**Task item**
Give again, word for word, every line in the entries below from the line with "simp [hhigh, halfBytes]" up to and including the line with "theorem exec_regFlashSr_write : exec", and no other line.

○ ○ ○ ○ ○ ○ ○

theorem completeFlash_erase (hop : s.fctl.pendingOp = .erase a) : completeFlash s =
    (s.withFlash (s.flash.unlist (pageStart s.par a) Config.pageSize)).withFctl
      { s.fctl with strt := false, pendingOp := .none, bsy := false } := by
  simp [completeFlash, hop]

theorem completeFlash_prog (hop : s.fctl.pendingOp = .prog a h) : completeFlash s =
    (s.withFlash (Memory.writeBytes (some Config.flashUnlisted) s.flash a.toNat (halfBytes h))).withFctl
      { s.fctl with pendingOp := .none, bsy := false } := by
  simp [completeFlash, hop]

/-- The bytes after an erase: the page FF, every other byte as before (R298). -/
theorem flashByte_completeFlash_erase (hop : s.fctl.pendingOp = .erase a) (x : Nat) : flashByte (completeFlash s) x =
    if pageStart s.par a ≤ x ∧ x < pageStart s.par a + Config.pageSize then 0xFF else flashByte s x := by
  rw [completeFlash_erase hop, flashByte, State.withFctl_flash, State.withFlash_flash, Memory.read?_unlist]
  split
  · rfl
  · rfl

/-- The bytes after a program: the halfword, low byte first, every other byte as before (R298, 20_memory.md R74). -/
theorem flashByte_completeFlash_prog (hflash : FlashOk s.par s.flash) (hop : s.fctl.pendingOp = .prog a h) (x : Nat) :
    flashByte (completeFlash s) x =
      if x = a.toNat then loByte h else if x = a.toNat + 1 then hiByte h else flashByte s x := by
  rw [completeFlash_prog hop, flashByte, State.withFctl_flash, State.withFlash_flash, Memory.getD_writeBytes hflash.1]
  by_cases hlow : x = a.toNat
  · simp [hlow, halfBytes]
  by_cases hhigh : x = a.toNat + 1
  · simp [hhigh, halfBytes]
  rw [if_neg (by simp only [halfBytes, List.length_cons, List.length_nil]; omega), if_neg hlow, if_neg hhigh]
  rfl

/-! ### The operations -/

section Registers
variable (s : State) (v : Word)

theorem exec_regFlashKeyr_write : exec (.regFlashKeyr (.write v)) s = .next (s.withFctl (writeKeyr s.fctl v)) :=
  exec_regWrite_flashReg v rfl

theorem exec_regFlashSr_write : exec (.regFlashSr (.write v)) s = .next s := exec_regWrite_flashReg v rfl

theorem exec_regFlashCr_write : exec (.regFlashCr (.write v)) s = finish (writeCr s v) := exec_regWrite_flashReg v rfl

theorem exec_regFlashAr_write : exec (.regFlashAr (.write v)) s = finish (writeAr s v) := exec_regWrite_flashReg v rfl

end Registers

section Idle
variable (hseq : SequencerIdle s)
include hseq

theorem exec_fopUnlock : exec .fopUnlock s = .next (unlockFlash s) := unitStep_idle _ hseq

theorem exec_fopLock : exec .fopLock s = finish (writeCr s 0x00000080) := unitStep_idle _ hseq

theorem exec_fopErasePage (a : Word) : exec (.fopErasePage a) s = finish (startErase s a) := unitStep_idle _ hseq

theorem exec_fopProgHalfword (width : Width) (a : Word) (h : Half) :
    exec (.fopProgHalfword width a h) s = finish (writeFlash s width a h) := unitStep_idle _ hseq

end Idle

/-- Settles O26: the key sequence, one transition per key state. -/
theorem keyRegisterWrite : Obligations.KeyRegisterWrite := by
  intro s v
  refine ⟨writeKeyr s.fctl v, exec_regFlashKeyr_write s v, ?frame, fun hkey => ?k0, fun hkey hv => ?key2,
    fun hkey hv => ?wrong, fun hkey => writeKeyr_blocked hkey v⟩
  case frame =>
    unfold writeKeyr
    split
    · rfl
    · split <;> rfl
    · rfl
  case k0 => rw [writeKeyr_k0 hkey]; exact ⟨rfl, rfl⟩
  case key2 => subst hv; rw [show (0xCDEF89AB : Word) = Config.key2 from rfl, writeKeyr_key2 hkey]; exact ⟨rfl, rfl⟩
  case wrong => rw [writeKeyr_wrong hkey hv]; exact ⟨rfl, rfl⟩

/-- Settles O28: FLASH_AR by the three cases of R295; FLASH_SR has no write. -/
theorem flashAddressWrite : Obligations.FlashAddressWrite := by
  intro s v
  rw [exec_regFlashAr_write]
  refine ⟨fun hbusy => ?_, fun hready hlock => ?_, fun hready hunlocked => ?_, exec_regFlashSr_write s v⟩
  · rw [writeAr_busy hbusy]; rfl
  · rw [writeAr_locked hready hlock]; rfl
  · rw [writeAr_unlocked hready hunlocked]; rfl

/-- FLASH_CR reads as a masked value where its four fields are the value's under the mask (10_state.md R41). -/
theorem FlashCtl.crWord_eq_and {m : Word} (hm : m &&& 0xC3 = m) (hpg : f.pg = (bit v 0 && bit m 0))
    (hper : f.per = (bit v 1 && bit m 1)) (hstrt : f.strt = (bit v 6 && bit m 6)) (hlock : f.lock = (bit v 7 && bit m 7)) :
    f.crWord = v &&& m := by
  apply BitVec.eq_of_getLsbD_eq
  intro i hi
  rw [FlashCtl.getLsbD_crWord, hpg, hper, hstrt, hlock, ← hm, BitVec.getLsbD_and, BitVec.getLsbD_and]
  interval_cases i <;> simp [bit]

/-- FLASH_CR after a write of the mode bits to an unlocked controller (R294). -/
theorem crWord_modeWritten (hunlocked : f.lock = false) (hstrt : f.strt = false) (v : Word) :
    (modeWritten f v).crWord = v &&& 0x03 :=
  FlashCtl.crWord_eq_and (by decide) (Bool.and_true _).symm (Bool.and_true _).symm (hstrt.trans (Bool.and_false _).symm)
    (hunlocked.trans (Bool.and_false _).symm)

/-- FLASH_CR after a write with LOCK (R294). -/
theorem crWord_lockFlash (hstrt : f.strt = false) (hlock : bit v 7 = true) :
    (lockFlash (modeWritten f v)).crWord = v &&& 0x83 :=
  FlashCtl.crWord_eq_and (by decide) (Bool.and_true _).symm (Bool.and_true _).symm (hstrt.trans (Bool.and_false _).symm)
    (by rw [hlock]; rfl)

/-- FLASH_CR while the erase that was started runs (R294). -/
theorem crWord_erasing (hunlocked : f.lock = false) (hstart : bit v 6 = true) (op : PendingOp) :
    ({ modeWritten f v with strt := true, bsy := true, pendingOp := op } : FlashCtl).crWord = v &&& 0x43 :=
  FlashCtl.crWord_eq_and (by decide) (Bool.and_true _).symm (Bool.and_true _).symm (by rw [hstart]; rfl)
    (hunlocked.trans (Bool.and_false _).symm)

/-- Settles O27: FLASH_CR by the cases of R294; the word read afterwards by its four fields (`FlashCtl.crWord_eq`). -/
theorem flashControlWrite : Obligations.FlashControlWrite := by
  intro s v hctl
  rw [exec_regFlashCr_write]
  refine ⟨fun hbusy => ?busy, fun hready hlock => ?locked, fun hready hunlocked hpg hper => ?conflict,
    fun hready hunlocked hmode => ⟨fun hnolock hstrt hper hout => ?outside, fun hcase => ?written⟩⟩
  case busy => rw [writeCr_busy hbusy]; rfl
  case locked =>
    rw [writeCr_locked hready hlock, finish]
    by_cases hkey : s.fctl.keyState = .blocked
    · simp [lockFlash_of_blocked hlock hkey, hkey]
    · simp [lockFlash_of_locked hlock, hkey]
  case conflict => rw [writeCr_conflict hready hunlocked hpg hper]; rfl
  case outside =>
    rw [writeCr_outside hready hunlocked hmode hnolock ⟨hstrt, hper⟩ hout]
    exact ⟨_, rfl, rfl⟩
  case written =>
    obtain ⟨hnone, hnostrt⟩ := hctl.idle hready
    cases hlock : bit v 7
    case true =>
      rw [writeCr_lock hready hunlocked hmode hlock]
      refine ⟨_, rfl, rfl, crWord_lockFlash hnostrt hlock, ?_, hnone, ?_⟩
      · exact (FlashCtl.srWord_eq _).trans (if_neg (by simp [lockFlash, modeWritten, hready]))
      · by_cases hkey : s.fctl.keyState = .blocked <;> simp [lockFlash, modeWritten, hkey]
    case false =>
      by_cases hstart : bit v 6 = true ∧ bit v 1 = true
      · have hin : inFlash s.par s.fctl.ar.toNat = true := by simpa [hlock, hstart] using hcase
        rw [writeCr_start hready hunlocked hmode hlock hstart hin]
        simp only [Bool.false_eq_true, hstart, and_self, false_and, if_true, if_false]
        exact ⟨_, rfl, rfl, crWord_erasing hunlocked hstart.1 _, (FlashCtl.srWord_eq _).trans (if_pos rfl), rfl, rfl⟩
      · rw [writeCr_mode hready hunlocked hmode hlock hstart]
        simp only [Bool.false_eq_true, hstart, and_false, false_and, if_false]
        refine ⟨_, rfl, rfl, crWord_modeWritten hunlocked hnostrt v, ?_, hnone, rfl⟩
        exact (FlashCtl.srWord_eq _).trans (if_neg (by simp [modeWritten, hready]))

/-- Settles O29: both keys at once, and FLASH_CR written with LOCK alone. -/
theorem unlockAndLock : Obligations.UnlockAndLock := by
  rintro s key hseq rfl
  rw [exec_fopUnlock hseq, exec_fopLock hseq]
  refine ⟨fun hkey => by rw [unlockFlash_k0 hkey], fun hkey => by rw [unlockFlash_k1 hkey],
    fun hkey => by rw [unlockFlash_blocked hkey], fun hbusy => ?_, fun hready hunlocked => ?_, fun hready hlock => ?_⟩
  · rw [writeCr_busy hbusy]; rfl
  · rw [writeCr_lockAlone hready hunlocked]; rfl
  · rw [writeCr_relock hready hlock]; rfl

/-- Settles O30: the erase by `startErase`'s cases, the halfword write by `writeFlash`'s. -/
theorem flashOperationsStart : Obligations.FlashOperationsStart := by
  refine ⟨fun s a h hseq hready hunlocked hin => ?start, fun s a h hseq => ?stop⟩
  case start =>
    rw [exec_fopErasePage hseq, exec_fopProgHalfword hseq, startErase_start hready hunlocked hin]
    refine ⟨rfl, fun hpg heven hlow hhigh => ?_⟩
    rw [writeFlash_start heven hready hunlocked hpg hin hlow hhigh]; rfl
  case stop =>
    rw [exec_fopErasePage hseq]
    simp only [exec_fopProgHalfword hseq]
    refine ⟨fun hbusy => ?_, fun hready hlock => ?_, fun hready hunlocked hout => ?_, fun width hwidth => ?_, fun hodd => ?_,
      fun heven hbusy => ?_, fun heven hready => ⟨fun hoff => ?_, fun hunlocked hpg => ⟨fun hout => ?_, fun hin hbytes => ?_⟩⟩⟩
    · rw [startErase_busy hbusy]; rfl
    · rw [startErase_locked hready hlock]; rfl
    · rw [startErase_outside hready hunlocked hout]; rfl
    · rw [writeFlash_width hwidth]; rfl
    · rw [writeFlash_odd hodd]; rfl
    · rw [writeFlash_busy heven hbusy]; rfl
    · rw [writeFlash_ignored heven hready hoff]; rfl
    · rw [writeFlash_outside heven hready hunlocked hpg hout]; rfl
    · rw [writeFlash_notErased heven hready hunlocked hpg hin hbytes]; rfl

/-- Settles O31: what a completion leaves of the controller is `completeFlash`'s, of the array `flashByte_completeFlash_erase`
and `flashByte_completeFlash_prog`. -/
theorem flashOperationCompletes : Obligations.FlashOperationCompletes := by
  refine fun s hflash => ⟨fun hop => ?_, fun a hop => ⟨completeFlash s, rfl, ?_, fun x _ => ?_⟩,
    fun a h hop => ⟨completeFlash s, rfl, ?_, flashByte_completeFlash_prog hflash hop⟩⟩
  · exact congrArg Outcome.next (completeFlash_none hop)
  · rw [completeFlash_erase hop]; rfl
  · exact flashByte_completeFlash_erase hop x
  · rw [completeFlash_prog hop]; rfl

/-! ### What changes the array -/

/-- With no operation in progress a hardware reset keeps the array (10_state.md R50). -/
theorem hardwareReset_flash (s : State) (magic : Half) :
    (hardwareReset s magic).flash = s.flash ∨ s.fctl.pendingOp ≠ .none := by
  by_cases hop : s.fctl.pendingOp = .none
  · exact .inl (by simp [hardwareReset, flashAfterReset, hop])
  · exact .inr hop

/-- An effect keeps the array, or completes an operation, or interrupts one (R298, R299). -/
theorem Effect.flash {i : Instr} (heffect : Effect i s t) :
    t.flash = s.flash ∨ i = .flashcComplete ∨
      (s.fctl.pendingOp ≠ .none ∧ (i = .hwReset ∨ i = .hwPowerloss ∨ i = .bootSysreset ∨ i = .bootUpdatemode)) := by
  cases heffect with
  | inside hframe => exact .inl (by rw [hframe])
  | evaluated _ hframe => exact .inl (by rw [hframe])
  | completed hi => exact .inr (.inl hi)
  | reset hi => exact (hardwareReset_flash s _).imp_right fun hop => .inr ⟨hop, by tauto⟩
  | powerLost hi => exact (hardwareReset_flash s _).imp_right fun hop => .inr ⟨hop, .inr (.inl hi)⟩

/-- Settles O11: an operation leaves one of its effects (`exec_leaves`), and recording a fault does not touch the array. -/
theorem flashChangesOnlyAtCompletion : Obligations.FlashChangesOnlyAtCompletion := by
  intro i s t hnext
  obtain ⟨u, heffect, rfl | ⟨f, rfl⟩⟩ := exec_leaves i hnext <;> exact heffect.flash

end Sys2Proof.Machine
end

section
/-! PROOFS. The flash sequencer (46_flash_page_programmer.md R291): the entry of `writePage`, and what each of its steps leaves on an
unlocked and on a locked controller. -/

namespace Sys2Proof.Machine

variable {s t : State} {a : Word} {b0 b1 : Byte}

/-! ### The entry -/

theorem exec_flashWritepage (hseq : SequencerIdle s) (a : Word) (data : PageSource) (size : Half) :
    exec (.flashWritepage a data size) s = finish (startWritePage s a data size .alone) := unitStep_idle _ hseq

○ ○ ○ ○ ○ ○ ○

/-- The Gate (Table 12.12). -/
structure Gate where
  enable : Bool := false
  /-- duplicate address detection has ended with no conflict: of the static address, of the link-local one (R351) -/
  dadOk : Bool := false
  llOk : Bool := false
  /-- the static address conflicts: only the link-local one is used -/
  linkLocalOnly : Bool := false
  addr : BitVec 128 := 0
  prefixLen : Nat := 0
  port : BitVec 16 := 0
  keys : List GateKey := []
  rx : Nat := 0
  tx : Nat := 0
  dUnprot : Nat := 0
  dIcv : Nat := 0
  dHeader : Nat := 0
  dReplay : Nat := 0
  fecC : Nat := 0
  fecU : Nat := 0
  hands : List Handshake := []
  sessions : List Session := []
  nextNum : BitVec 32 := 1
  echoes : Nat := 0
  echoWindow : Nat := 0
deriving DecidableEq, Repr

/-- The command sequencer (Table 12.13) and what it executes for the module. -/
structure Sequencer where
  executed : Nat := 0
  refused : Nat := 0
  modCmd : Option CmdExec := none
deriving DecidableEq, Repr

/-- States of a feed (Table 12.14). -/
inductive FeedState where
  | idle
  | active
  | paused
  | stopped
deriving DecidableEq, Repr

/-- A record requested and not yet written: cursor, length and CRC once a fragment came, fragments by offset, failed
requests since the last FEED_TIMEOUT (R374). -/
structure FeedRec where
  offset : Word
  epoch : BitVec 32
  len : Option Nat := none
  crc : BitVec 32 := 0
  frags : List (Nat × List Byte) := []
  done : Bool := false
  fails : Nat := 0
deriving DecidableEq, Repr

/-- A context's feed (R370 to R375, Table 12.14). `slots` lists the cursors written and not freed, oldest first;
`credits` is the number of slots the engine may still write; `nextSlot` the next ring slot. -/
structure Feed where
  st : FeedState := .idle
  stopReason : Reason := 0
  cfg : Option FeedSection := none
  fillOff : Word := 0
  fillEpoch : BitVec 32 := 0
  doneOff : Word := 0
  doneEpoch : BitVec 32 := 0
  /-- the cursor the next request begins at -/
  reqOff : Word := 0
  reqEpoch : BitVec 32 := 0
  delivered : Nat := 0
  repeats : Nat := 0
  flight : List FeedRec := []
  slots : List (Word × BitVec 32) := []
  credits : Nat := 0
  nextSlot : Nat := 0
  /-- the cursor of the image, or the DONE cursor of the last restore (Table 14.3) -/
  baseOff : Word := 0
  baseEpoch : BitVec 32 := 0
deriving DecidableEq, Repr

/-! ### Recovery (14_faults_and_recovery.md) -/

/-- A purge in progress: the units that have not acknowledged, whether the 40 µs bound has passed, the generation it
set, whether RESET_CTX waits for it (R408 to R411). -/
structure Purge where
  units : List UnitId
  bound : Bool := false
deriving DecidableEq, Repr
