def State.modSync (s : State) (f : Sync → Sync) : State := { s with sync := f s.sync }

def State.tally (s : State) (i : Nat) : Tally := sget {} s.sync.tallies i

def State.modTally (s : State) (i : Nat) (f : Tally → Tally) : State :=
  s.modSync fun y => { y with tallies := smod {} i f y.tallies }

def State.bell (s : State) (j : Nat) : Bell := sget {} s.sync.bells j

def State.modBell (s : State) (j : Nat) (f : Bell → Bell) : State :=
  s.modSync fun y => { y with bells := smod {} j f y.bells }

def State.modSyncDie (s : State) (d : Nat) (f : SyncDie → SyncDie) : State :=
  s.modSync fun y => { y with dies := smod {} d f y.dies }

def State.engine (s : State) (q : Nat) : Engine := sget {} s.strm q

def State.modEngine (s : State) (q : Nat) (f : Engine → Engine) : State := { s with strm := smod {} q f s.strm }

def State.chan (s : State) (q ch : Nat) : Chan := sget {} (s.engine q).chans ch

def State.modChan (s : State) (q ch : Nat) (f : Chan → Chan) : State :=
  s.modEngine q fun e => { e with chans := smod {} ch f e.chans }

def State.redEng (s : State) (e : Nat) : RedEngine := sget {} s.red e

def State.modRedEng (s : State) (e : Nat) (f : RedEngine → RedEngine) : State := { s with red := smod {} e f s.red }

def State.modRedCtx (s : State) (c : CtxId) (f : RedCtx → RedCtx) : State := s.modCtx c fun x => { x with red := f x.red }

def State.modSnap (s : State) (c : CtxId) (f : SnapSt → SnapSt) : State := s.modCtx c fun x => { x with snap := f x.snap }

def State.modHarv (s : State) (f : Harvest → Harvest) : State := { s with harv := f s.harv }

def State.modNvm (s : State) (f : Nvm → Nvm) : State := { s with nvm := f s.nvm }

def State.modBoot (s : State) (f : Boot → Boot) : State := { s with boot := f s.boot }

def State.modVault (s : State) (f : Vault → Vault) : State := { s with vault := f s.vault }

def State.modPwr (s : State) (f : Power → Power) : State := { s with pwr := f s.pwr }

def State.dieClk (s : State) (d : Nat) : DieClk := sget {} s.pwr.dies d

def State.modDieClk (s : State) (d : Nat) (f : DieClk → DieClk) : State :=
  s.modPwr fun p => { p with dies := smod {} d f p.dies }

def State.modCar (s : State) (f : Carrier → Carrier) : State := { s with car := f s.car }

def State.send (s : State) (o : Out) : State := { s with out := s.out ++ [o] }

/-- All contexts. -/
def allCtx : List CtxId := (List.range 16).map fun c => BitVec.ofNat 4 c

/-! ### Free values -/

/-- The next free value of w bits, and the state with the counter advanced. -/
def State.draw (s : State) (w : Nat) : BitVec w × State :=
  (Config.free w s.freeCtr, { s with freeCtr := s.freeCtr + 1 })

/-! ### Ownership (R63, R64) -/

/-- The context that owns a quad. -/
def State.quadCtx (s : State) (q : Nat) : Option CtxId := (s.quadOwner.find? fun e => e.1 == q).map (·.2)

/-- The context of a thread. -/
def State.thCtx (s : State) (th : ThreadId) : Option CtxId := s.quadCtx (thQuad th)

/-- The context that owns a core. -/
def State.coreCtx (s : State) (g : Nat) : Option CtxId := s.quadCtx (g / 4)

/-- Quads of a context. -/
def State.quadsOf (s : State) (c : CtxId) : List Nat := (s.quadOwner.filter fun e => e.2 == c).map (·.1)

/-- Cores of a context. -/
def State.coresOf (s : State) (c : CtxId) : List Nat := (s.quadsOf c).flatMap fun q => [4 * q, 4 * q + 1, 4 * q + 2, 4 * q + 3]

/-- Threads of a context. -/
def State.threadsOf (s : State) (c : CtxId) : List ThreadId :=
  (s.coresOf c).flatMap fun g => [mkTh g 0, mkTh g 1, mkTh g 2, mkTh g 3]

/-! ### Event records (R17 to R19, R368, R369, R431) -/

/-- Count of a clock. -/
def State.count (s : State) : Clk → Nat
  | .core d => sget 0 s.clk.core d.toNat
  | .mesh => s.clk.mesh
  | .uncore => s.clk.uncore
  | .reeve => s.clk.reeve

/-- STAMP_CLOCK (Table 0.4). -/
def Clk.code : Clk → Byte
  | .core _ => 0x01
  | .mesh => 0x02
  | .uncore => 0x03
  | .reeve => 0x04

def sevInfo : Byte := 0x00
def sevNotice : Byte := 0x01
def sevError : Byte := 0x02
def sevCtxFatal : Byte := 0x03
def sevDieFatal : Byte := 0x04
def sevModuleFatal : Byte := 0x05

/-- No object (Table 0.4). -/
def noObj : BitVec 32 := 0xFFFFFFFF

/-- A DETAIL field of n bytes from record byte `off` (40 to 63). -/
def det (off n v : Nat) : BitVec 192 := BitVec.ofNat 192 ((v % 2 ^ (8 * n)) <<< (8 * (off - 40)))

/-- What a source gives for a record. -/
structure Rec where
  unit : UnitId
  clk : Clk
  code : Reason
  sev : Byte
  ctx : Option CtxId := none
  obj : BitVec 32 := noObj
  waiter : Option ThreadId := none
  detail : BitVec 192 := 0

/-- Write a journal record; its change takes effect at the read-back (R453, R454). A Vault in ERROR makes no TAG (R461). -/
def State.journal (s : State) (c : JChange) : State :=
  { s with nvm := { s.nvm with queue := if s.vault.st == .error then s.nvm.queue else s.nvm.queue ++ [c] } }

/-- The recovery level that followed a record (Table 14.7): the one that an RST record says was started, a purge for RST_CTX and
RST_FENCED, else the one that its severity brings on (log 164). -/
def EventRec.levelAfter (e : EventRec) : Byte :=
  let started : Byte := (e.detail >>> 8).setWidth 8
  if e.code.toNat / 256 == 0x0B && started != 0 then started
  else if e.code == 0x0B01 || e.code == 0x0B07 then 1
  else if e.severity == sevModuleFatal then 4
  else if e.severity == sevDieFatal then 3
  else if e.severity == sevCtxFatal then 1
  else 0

○ ○ ○ ○ ○ ○ ○

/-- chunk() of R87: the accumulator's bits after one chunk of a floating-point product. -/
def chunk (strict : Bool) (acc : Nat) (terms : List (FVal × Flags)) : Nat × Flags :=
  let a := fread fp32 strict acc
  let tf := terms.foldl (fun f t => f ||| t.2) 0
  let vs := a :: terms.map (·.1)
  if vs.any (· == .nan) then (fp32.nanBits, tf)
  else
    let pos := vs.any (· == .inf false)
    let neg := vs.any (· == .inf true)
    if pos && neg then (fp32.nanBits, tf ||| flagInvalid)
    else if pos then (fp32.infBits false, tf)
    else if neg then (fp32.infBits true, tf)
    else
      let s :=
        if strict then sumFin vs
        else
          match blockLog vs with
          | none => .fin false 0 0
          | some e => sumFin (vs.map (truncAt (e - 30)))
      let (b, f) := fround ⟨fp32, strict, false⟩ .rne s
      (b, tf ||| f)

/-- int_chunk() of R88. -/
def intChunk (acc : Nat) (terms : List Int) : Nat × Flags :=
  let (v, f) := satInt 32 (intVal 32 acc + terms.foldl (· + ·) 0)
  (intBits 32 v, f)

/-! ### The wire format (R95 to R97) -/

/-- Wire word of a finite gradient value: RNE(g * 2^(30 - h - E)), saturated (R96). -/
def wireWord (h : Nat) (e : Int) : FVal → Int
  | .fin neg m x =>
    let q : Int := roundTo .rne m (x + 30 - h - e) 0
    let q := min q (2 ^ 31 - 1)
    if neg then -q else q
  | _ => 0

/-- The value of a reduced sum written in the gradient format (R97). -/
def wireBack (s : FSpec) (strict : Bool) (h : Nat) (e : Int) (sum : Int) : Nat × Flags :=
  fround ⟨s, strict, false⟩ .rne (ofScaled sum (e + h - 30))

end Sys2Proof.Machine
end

○ ○ ○ ○ ○ ○ ○

**Completed task**
  · simp [hhigh, halfBytes]
  rw [if_neg (by simp only [halfBytes, List.length_cons, List.length_nil]; omega), if_neg hlow, if_neg hhigh]
  rfl

/-! ### The operations -/

section Registers
variable (s : State) (v : Word)

theorem exec_regFlashKeyr_write : exec (.regFlashKeyr (.write v)) s = .next (s.withFctl (writeKeyr s.fctl v)) :=
  exec_regWrite_flashReg v rfl

theorem exec_regFlashSr_write : exec (.regFlashSr (.write v)) s = .next s := exec_regWrite_flashReg v rfl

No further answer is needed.